Berpikir di luar kotak adalah suatu ide inovatif pada konteks baru atau variasi dari ide yang sudah ada atau bahkan jarang yang tercipta di luar kotak. Teka-teki ini merupakan contoh berpikir kreatif tetapi diharapkan jangan langsung menyimpulkan secara cepat. Peter Suedfeld, psikolog dari Universitas British Columbia telah melakukan observasi menarik dengan mengembangkan teka-teki tersebut pada teknik stimulasi lingkungan terbatas yang dikenal dengan REST/Restricted Enviromental Stimulation Technique (Sumber : Krogerus dan Tschappeler, 2011).
Sekarang,
saatnya untuk berpikir di luar kotak untuk mendapatkan ide yang sukses, namun
berpikir di luar kotak mungkin tidak semudah seperti yang diperkirakan.
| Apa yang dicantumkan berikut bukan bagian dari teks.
theorem acceptRequest_within {x0 x1 x2 s} : WithinR 220457128 s (acceptRequest x0 x1 x2 s) := by
  dsimp only [acceptRequest]
  with_reducible repeat' first
    | apply WithinR.next
    | apply Within.refl
    | apply WithinR.outside
    | apply WithinR.oc
    | apply WithinR.ite
    | apply Within.ite
    | refine Within.step (Within.of_pair (by assumption) askChip_within) (by decide) ?_
    | (apply Within.step askChip_within; decide)
    | (apply Within.step takeIndex_within; decide)
    | refine Within.step (Within.of_pair (by assumption) takeNum_within) (by decide) ?_
    | (apply Within.step takeNum_within; decide)
    | (apply Within.step putJob_within; decide)
    | refine Within.step (Within.of_pair (by assumption) busRead_within) (by decide) ?_
    | (apply Within.step busRead_within; decide)
    | (apply Within.step State.putB_within; decide)
    | refine Within.foldl_acc EmbAcc.s (fun b a => Within.step takeIndex_within (by decide) (Within.refl _ _)) ?_
    | refine Within.foldl_pair (fun b a => Within.step askChip_within (by decide) (Within.refl _ _)) ?_ (by assumption)
    | refine Within.of_pair (by assumption) ?_
    | refine WithinR.foldl (fun r a h => ?_) ?_
    | refine Within.foldl (fun s a => ?_) ?_
    | refine Within.foldl_snd (fun b a => ?_) ?_
    | refine Within.foldl_fst (fun b a => ?_) ?_
    | refine Within.foldl_pair (fun b a => ?_) ?_ (by assumption)
    | split
    | assumption
    | dsimp only

theorem takeRequest_within {x0 x1 s} : WithinR 220457128 s (takeRequest x0 x1 s) := by
  dsimp only [takeRequest]
  with_reducible repeat' first
    | apply WithinR.next
    | apply Within.refl
    | apply WithinR.outside
    | apply WithinR.oc
    | apply WithinR.ite
    | apply Within.ite
    | refine engAccess_within (by decide) (fun s => ?_) ?_
    | (apply WithinR.step acceptRequest_within; decide)
    | (refine Within.step (WithinR.get acceptRequest_within (by assumption)) (by decide) ?_)
    | (apply Within.step qTake_within; decide)
    | fail_if_no_progress refine Within.lit rfl ?_ (h15 := .inr (by decide))
    | split
    | dsimp only

theorem execEmbLookup_within {x0 s} : WithinR 220457128 s (execEmbLookup x0 s) := by
  dsimp only [execEmbLookup]
  with_reducible repeat' first
    | apply WithinR.next
    | apply Within.refl
    | (apply WithinR.step takeRequest_within; decide)
    | (refine Within.step (WithinR.get takeRequest_within (by assumption)) (by decide) ?_)
    | dsimp only

theorem execEmbGrad_within {x0 s} : WithinR 220457128 s (execEmbGrad x0 s) := by
  dsimp only [execEmbGrad]
  with_reducible repeat' first
    | apply WithinR.next
    | apply Within.refl
    | (apply WithinR.step takeRequest_within; decide)
    | (refine Within.step (WithinR.get takeRequest_within (by assumption)) (by decide) ?_)
    | dsimp only

theorem takeSubRec_within {x0 x1 x2} : Within 220457128 x1.2 (takeSubRec x0 x1 x2).2 := by
  dsimp only [takeSubRec]
  with_reducible repeat' first
    | apply Within.refl
    | apply Within.ite
    | refine Within.step (Within.of_pair3 (by assumption) forwardTerm_within) (by decide) ?_
    | (apply Within.step forwardTerm_within; decide)
    | refine Within.step (Within.of_pair3 (by assumption) serveRow_within) (by decide) ?_
    | (apply Within.step serveRow_within; decide)
    | refine Within.step (Within.of_pair (by assumption) dirRead_within) (by decide) ?_
    | (apply Within.step dirRead_within; decide)
    | (apply Within.step State.sat_within; decide)
    | split
    | dsimp only
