-- ==== Sys2Proof/Laws/FrameChip.lean ====
section
/-! SUPPORT. Within which fields of the state each operation stays: the selvedge, the links, warp images and BAR0. A theorem `f_within` names the fields by its mask. -/

set_option linter.unreachableTactic false
set_option linter.unusedTactic false

namespace Sys2Proof.Machine

set_option Elab.async false

theorem takeFab_within {x0 s} : WithinR 21102602 s (takeFab x0 s) := by
  dsimp only [takeFab]
  with_reducible repeat' first
    | apply WithinR.next
    | apply Within.refl
    | apply WithinR.outside
    | apply WithinR.ite
    | refine WithinR.onlyIf (fun s => ?_) ?_
    | apply Within.ite
    | (apply Within.step selvCause_within; decide)
    | fail_if_no_progress refine Within.lit rfl ?_ (h17 := .inr (by decide))
    | split
    | dsimp only

theorem execChecksumEvent_within {s} : WithinR 21102602 s (execChecksumEvent s) := by
  dsimp only [execChecksumEvent]
  with_reducible repeat' first
    | apply WithinR.next
    | apply Within.refl
    | (apply WithinR.step takeFab_within; decide)
    | (refine Within.step (WithinR.get takeFab_within (by assumption)) (by decide) ?_)
    | dsimp only

theorem execMemoryEvent_within {s} : WithinR 21102602 s (execMemoryEvent s) := by
  dsimp only [execMemoryEvent]
  with_reducible repeat' first
    | apply WithinR.next
    | apply Within.refl
    | (apply WithinR.step takeFab_within; decide)
    | (refine Within.step (WithinR.get takeFab_within (by assumption)) (by decide) ?_)
    | dsimp only

theorem execE2eEvent_within {s} : WithinR 21102602 s (execE2eEvent s) := by
  dsimp only [execE2eEvent]
  with_reducible repeat' first
    | apply WithinR.next
    | apply Within.refl
    | (apply WithinR.step takeFab_within; decide)
    | (refine Within.step (WithinR.get takeFab_within (by assumption)) (by decide) ?_)
    | dsimp only

theorem execRegionEvent_within {s} : WithinR 21102602 s (execRegionEvent s) := by
  dsimp only [execRegionEvent]
  with_reducible repeat' first
    | apply WithinR.next
    | apply Within.refl
    | (apply WithinR.step takeFab_within; decide)
    | (refine Within.step (WithinR.get takeFab_within (by assumption)) (by decide) ?_)
    | dsimp only

theorem execResidueEvent_within {x0 x1 x2 s} : WithinR 21102602 s (execResidueEvent x0 x1 x2 s) := by
  dsimp only [execResidueEvent]
  with_reducible repeat' first
    | apply WithinR.next
    | apply Within.refl
    | refine WithinR.onlyIf (fun s => ?_) ?_
    | (apply Within.step selvCause_within; decide)
    | (apply Within.step State.sat_within; decide)
    | (apply Within.step State.wrN_within; decide)
    | (apply Within.step State.putB_within; decide)
    | dsimp only
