-- ==== Sys2Proof/Tests/Slice0.lean ====
section
/-! SUPPORT. Tests of small steps, and for each statement of Certificates/Slice0/Obligations.lean states and operands that meet the
hypotheses of its clauses (`witness_…`). Expected results are worked by hand from the rules named. -/

namespace Sys2Proof.Machine.Tests

set_option Elab.async false

/-! ### Small states -/

/-- The part after BIST. -/
def base : State := { State.reset with host := { State.reset.host with bistDone := true } }

/-- A partition that owns every core, channel, queue and context. -/
def part0 : PartEntry := ⟨true, 0, 0xFF, true, 2 ^ 32 - 1, 2 ^ 48 - 1, 0, 1024, 0, 4096, 0, 0x3000000000, sharedBase, 0x8000000⟩

/-- The part with one ENABLED partition. -/
def run : State := ({ base with warp := { Warp.empty with image := true, parts := [part0] } } : State).putF (Reg.globalPtStatus 0) 0 2 1

/-- A queue ENABLED with 16 slots of `esize` × 8 bytes, the kinds of its producer and consumer, and its ring in the shared store. -/
def withQ (q esize prod cons : Nat) (s : State) : State :=
  ((s.putF (Reg.queueStatus q) 0 2 1).wrN (Reg.queueCfg q) (4 + 2 ^ 8 * esize + 2 ^ 20 * prod + 2 ^ 22 * cons)).wrQ (Reg.queueBase q) 2 sharedBase

/-- The queue with so many elements committed. -/
def filled (q n : Nat) (s : State) : State := (s.wrN (Reg.queueTail q) n).wrN (Reg.queueResv q) n

/-- Core k ENABLED at the first word of its local store. -/
def withCore (k : CoreId) (s : State) : State :=
  setCore ((s.putF (Reg.coreStatus k) 0 2 1).putF (Reg.coreStatus k) 3 3 0) k { CoreSt.start with pc := BitVec.ofNat 64 (localBase k) }

/-- A core of the partition, at its first word. -/
def core0 : State := withCore 0 run

/-- The outcome is a next state of which `f` holds. -/
def nextHas (r : Host.Outcome State Fault Refusal) (f : State → Bool) : Bool := match r with | .next t => f t | _ => false

/-- A word with one field written. -/
def word (l : List (Nat × Nat × Nat)) : IWord := l.foldl (fun w e => setWf w e.1 e.2.1 e.2.2) 0

/-! ### The machine -/

theorem witness_step : ({ base with pending := [Instr.freezeN] } : State).pending = .freezeN :: [] := by decide +kernel
theorem witness_idle : base.pending = [] ∧ base.Kept ∧ base.tclk = true ∧ State.cclk { base with clk := .stopped } = false := by decide +kernel
/-- The part whose fabric rule R8 has put outside its contract. -/
def broken : State := { base with contract := .left 8 }
theorem witness_contract : base.Kept ∧ base.wf = true ∧ hostReach base = true ∧ aligned (2 : BitVec 26).toNat .b32 = false ∧ broken.contract.broken = true ∧
    broken.pending = [] ∧ broken.contract = .left 8 ∧ broken.pins.coldN = true := by decide +kernel
theorem witness_canonical : base.wf = true ∧ nextHas (step { base with pending := [Instr.freezeN] }) (fun _ => true) = true := by decide +kernel
theorem witness_parts : base.Kept ∧ nextHas (exec .freezeN base) (fun t => t.pending == [] && !t.contract.broken) = true ∧ Part.pins ∉ touches .freezeN := by decide +kernel

/-! ### Host accesses -/

/-- A hold that has begun. -/
def held : State := { base with hold := { base.hold with phase := .entering } }

theorem witness_bist : State.reset.Kept ∧ State.reset.up = true ∧ State.reset.bistDone = false ∧ hostWrites .timeSet = true := by decide +kernel
theorem witness_down : hostReach State.reset = false ∧ hostWrites .timeSnap = true ∧
    (let s : State := { base with frz := { base.frz with frozen := true } }; s.Kept ∧ s.up = false) ∧
    (let s : State := { base with host := { base.host with d3hot := true } }
     s.Kept ∧ s.up = true ∧ s.bistDone = true ∧ s.host.d3hot = true) := by decide +kernel
theorem witness_hold : held.Kept ∧ held.clk = .running ∧ postedWaits held = false ∧ hostReach held = true ∧ held.inHold = true ∧ held.wf = true ∧ aligned (Reg.queueCfg 5) .b32 = true ∧
    blkOf (Reg.queueCfg 5) = some .queueB ∧ heldBlk .queueB = false ∧ holdDiscards (.queueFlush 5) = true ∧ tlpFits 0 4 = true ∧ tlpFits 4092 4 = true := by decide +kernel
theorem witness_write : base.Kept ∧ base.wf = true ∧ hostTakes (blkDom .hostB) base = true ∧ aligned Reg.hostCfg .b32 = true ∧
    blkOf Reg.hostCfg = some .hostB ∧ (match regHit Reg.hostCfg with | none => false | some h => 7#32 &&& reservedBits h == 0) = true ∧
    noStep Reg.hostCfg = true ∧ base.clk = .running ∧ postedWaits base = false := by decide +kernel
theorem witness_noTable : hostReach base = true ∧ hostTakes .time base = true ∧ hostTakes (blkDom .traceB) base = true ∧ aligned 2 .b32 = false ∧ aligned 0x3F00000 .b32 = true ∧ blkOf 0x3F00000 = none ∧
    aligned Reg.traceCtrl .b32 = true ∧ (match regHit Reg.traceCtrl with | none => false | some h => 8#32 &&& reservedBits h != 0) = true ∧
    blkOf Reg.traceCtrl = some .traceB ∧ Reg.traceCtrl ≠ Reg.traceFreeze := by decide +kernel
theorem witness_reads : base.Kept ∧ Tab.wf noShadow base.shadows = true ∧ answered .timeB base = true ∧ blkOf Reg.timeSetSec = some .timeB ∧
    aligned Reg.timeSetSec .b32 = true ∧ (match regHit Reg.timeSetSec with | none => false | some h => h.idx == 0 && h.row.words.length == 2) = true ∧
    aligned Reg.timeSetSec .b64 = true ∧ Blk.timeB ≠ .hostB ∧
    (match regHit Reg.timeCtrl with | none => false | some h => h.row.words.length == 1) = true ∧ blkOf Reg.timeCtrl = some .timeB ∧
    nextHas (exec .freezeN base) (fun t => !t.contract.broken) = true := by decide +kernel

/-! ### Resets, power-up and clocks -/

theorem witness_cold : base.Kept ∧ base.wf = true ∧ base.pins.coldN = true ∧
    (let s : State := { base with pins := { base.pins with coldN := false } }
     s.Kept ∧ s.pins.coldN = false ∧ s.pins.perstN = true ∧ s.wf = true ∧ s.clk = .running) ∧
    (let s : State := { base with pins := { base.pins with coldN := false, perstN := false } }
     s.Kept ∧ s.pins.coldN = false ∧ s.pins.perstN = false) := by decide +kernel
theorem witness_fabric : base.Kept ∧ base.up = true ∧ base.wf = true ∧
    (let s : State := { base with pins := { base.pins with perstN := false } }
     s.wf = true ∧ s.pins.perstN = false ∧ s.powered = true ∧ s.pins.coldN = true ∧ s.frz.frozen = false ∧ s.clk = .running) := by decide +kernel
theorem witness_powerUp : State.reset.Kept ∧ State.reset.up = true ∧ State.reset.wf = true ∧ State.reset.tclk = true ∧ State.reset.inHold = false ∧
    State.reset.bistDone = false ∧ base.up = true ∧ base.bistDone = true := by decide +kernel
theorem witness_clocks : base.Kept ∧ base.frz.frozen = false ∧ base.clk ≠ .stopped ∧ base.up = true ∧ base.wf = true ∧
    (let s : State := { base with clk := .stopped }
     s.frz.frozen = false ∧ s.clk = .stopped) ∧
    (let s : State := { base with clk := .relocking }
     s.frz.frozen = false ∧ s.clk = .relocking) ∧ inComp 0 = true ∧ inComp 0x2FFFFFFFFF = true ∧ inComp 0x3000000000 = false := by decide +kernel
Pada
proses untuk berpikir di luar kotak, penting untuk melatih pikiran seseorang
agar dapat melihat perspektif yang berbeda. Berikut adalah beberapa tip yang
dapat digunakan untuk melatih pikiran seseorang dengan menghancurkan kotak (Sumber:
joshfelber.com).
· Peroleh perubahan pola
pikir untuk meningkatkan perspektif . Contoh : untuk sementara dengan melupakan
pemikiran aktivitas rutinitas dan mengambil langkah yang berbeda untuk menempuh
jalur pemikiran baru mungkin akan mendapatkan perspektif yang lebih baik.
· Kuantitas, bukan
kualitas. Ketika berpikir di luar kotak, kuantitas ide-ide yang kreatif datang
ke materi pikiran, di mana ide-ide tersebut secara kuantitas berbeda dari pola
pikir yang ada pada aktivitas sehari-hari baik masalah pekerjaan atau lainnya.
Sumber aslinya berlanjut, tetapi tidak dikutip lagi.